Editorial: Think more often about brownfield sites
Published 12:00 am Tuesday, December 31, 2019
When possible, sites like Kesler Mills should be among locations considered when recruiting new businesses.
The site formerly was home to textile mills, but was abandoned as the industry found other countries to be more profitable. Sites like it are seldom a first choice when elected officials and economic development professionals are trying to pitch to prospects. Almost always, they’re not up to modern standards or expectations for industry. It would be easier, for example, to find open land to build a new manufacturing or fulfillment facility — where companies don’t have to worry about cleanup or altering existing structures to meet specifications.
But building on undeveloped land has its drawbacks, including adding to urban sprawl and taking away animal habitat. For folks who live in the country because it offers peace and quiet, it also means bringing “the city” a little closer.

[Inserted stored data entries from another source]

/-- A virtual function's control block and debug page (R322, R327, R336, R348, R364, R369, R370, R375, R379). -/
structure Vf where
  idx      : Nat
  fault    : Ring
  held     : List FaultRec
  tlbseq   : Nat
  tlbnum   : Nat
  invs     : List TlbInv
  psarea   : DWord
  pstatCtx : Nat
  pstatSize : Nat
  pstat    : Nat
  preempt  : Option Preempt
  /-- A restore whose groups are not all placed (R335). -/
  restore  : Option Preempt
  /-- The last region named by regmode, and whether its change is in progress (R348). -/
  regLast  : Nat
  regBusy  : Option (Nat × Nat)
  code     : Ring
  ctxbase  : DWord
  grpbase  : DWord
  vtarget  : DWord
  bpa      : List DWord
  bpc      : List DWord
  dump     : Ring
  dumps    : List Dump
  dumpNum  : Nat
  trbase   : DWord
  trctl    : DWord
  trWritten : List (Nat × Nat × Nat)
  jrbase   : DWord
  jrctl    : DWord
  jrWritten : List (Nat × Nat × Nat)
  /-- Segments whose counts in memory are still to be written: of the journey buffer or the trace buffer, and the core (R369). -/
  headPend : List (Bool × Nat)
  lostTrace : BitVec 32
  lostJourney : BitVec 32
  cnsBusy  : Option (Nat × Nat)
  cnsDiff  : Bool
  cnsSite  : BitVec 32
  /-- The assignment block (R346) and a pending one (R347). -/
  vcore    : BitVec 160
  wayMask  : BitVec 16
  quill    : BitVec 18
  clusters : BitVec 8
  vink     : BitVec 24
  pend     : Option Assign
deriving DecidableEq, Repr

/-- What an access is, for the checks of R315 and R349. -/
inductive Acc where
  | read
  | write
  | atomic (carried : Bool)
  | fetch
  | engWrite (inkOk : Bool)
  | redDest
  | mmacB
deriving DecidableEq, Repr

/-- Who waits on a walk (R95, R318): a stream's word or clause fetch, a pod's header fetch, an access in flight, or an agent by its owner's
name: a unit of a core (an array word, a descriptor's read, a patch save), a channel, or a dispatcher or Marrow core, which has no core. -/
inductive Waiter where
  | word (core part stream : Nat)
  | header (core part pod : Nat)
  | op (core id : Nat)
  | unit (core : Option Nat) (owner : Nat)
  | chan (k : ChanKey) (owner : Nat)
deriving DecidableEq, Repr

/-- A page-table walk (R95, R315, R316, R318): waiters with the access each makes, and the clock of its request. -/
structure Walk where
  die     : Nat
  ctx     : Nat
  vpn     : Nat
  waiters : List (Waiter × Acc)
  noInsert : Bool
  since   : Nat
  /-- The entry found and its address while its A or D bit is being set (R316). -/
  setting : Option (TlbEntry × Nat × DWord)
deriving DecidableEq, Repr

/-- What a walk has found for an agent: a page, or a fault's class and code. -/
inductive Found where
  | page (e : TlbEntry)
  | fault (cls code : Nat)
deriving DecidableEq, Repr

/-- What a walk has delivered to an agent that waited on it (R318), which keeps it until its step is made: the page, and the ACCESS of R322
that a fault concerns. -/
structure Brought where
  owner  : Nat
  ctx    : Nat
  vpn    : Nat
  access : Nat
  found  : Found
deriving DecidableEq, Repr

/-- A walk-cache entry (R95): context, level, the VA bits that select it, the next table. -/
structure WalkCache where
  die   : Nat
  ctx   : Nat
  level : Nat
  tag   : Nat
  table : Nat
deriving DecidableEq, Repr

/-- A resident sector of a slice (R85-R87), newest first in the slice's list. -/
structure Sector where
  addr   : Nat
  way    : Nat
  dirty  : Bool
  column : Bool
  cross  : Nat
deriving DecidableEq, Repr

/-- What an agent does with a line (R84, R87, R170): a row or a column read, a write that it waits for, or a read-modify-write. -/
inductive How where
  | row
  | column
  | write
  | rmw
  /-- A write that nothing waits for. -/
  | posted
deriving DecidableEq, Repr

/-- An agent that asks for a line: the owner's name, what it does, and the virtual function whose way mask holds. -/
structure Asker where
  owner : Nat
  how   : How
  vf    : Nat
deriving DecidableEq, Repr

/-- A line whose request for an agent has been served (R84, R94), kept until the agent has made its access. -/
structure Grant where
  owner : Nat
  line  : Nat
  how   : How
deriving DecidableEq, Repr

/-- An entry of a slice's or controller's class FIFO (R94): the class, and the core and the operation's word and line, or the agent that
asks. -/
structure Req where
  cls  : Nat
  core : Nat
  word : Nat
  line : Nat
  /-- Requests that younger ones have passed (R94). -/
  passed : Nat
  /-- The write-back of an evicted sector (R85), or a refresh, which is of class 6 (R310). -/
  wb     : Bool
  by_    : Option Asker
deriving DecidableEq, Repr

/-- An LLC slice (R85, R87, R94). -/
structure Slice where
  idx     : Nat
  sectors : List Sector
  queue   : List Req
  /-- The sectors being rewritten in the other orientation and the clock each ends (R87). -/
  rewriting : List (Nat × Nat)
deriving DecidableEq, Repr

/-- A pseudo-channel controller (R94): its queue and the open row. -/
structure MemCtl where
  idx     : Nat
  queue   : List Req
  openRow : Option Nat
  /-- Sectors read and waiting to fill their slice. -/
  filled  : List Req
deriving DecidableEq, Repr

/-- Grant counts of an arbitration point in its window (R310-R312), the class last served (R94), and the clock in which its next window
begins. -/
structure PointState where
  pt    : Point
  used  : List Nat
  last  : Nat
  next  : Nat
deriving DecidableEq, Repr

/-- A Marrow job (R357, R358). -/
structure Job where
  cmd    : Nat
  chan   : ChanKey
  ctx    : Nat
  core   : Nat
  team   : Nat
  tl     : Nat
  val    : Nat
  addr   : DWord
  rec_   : List Byte
  nchunk : Nat
  next   : Nat
  bad    : List Nat
  ended  : Nat
  rejected : Bool
deriving DecidableEq, Repr

/-- What the manual says of the registers of a Marrow core as a KIND 0 chunk starts (R360). -/
structure MarrowRegs where
  core : Nat
  pc   : DWord
  a0   : DWord
  a1   : DWord
  a2   : DWord
  sp   : DWord
  ra   : DWord
deriving DecidableEq, Repr

/-- A Marrow cluster (R357): FIFO of jobs, whether the head is running, and the chunk of each of its eight cores. -/
structure Cluster where
  idx     : Nat
  fifo    : List Job
  running : Bool
  chunks  : List (Nat × Nat)
  /-- The registers with which the latest KIND 0 chunk of each core started. -/
  regs    : List MarrowRegs
  /-- The local memories of the eight cores, of 256 KiB each (R359). -/
  local_  : List Host.Cell
  /-- Clocks of the aborts of each core (R352). -/
  aborts  : List (Nat × Nat)
deriving DecidableEq, Repr

/-- A Nib slot (R293). -/
structure NibSlot where
  match_ : DWord
  mask   : DWord
  ctl    : DWord
  emu    : DWord
deriving DecidableEq, Repr

/-- A patch image in force (R296). -/
structure NibImage where
  serial  : Nat
  arv     : Nat
  flags   : BitVec 32
  dec     : List NibSlot
  flt     : List NibSlot
  store   : List DWord
  code    : List Byte
  digest  : List Byte
deriving DecidableEq, Repr

/-- Fuses of one image: the two key hashes and the anti-rollback minimum (R385). -/
structure FuseSet where
  hashEd : List Byte
  hashMl : List Byte
  arvMin : Nat
deriving DecidableEq, Repr

/-- The fuses (R385). -/
structure Fuses where
  scribe : FuseSet
  ccp    : FuseSet
  nib    : FuseSet
  secret : BitVec 256
  debugDisable : Bool
deriving DecidableEq, Repr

Redeveloping so-called “brownfield” sites — where contamination of some time is suspected or has been found — should be a goal supported by environmentalists and people who live in rural areas and prefer it that way. Doing so means that unused land in cities doesn’t stay that way.
Former Salisbury City Planner Kyle Harris correctly noted in a story published Sunday (“Brownfields programs help former industrial sites get new life”) that “there’s a big perception issue, especially if you’re redeveloping in an area where there is documented proof of potentially contaminating, intense industrial uses.”
But there are solutions to that.
In addition to federal grant funding for cleanup, which Salisbury already is seeking for Kesler Mill, there’s may be a solution for that in the form of local incentives.
What if, for example, Salisbury and/or Rowan County offered to pay part or all of the cost of cleanup? The city or county could also pay all or part of costs that wouldn’t otherwise be incurred on an undeveloped site? Rowan County already receives more than $2 million every year in local sales taxes (and that amount is growing) for the purpose of economic development. Redeveloping old industrial sites certainly seems like a worthy cause.
Sure, there will be many cases where an industrial prospect cannot build on a site like Kesler Mill because of environmental rules or that the location isn’t large enough. Chewy, for example, couldn’t possibly have built there.
But in 2020 and beyond, we hope officials increasingly will look to brownfield redevelopment as a possibility.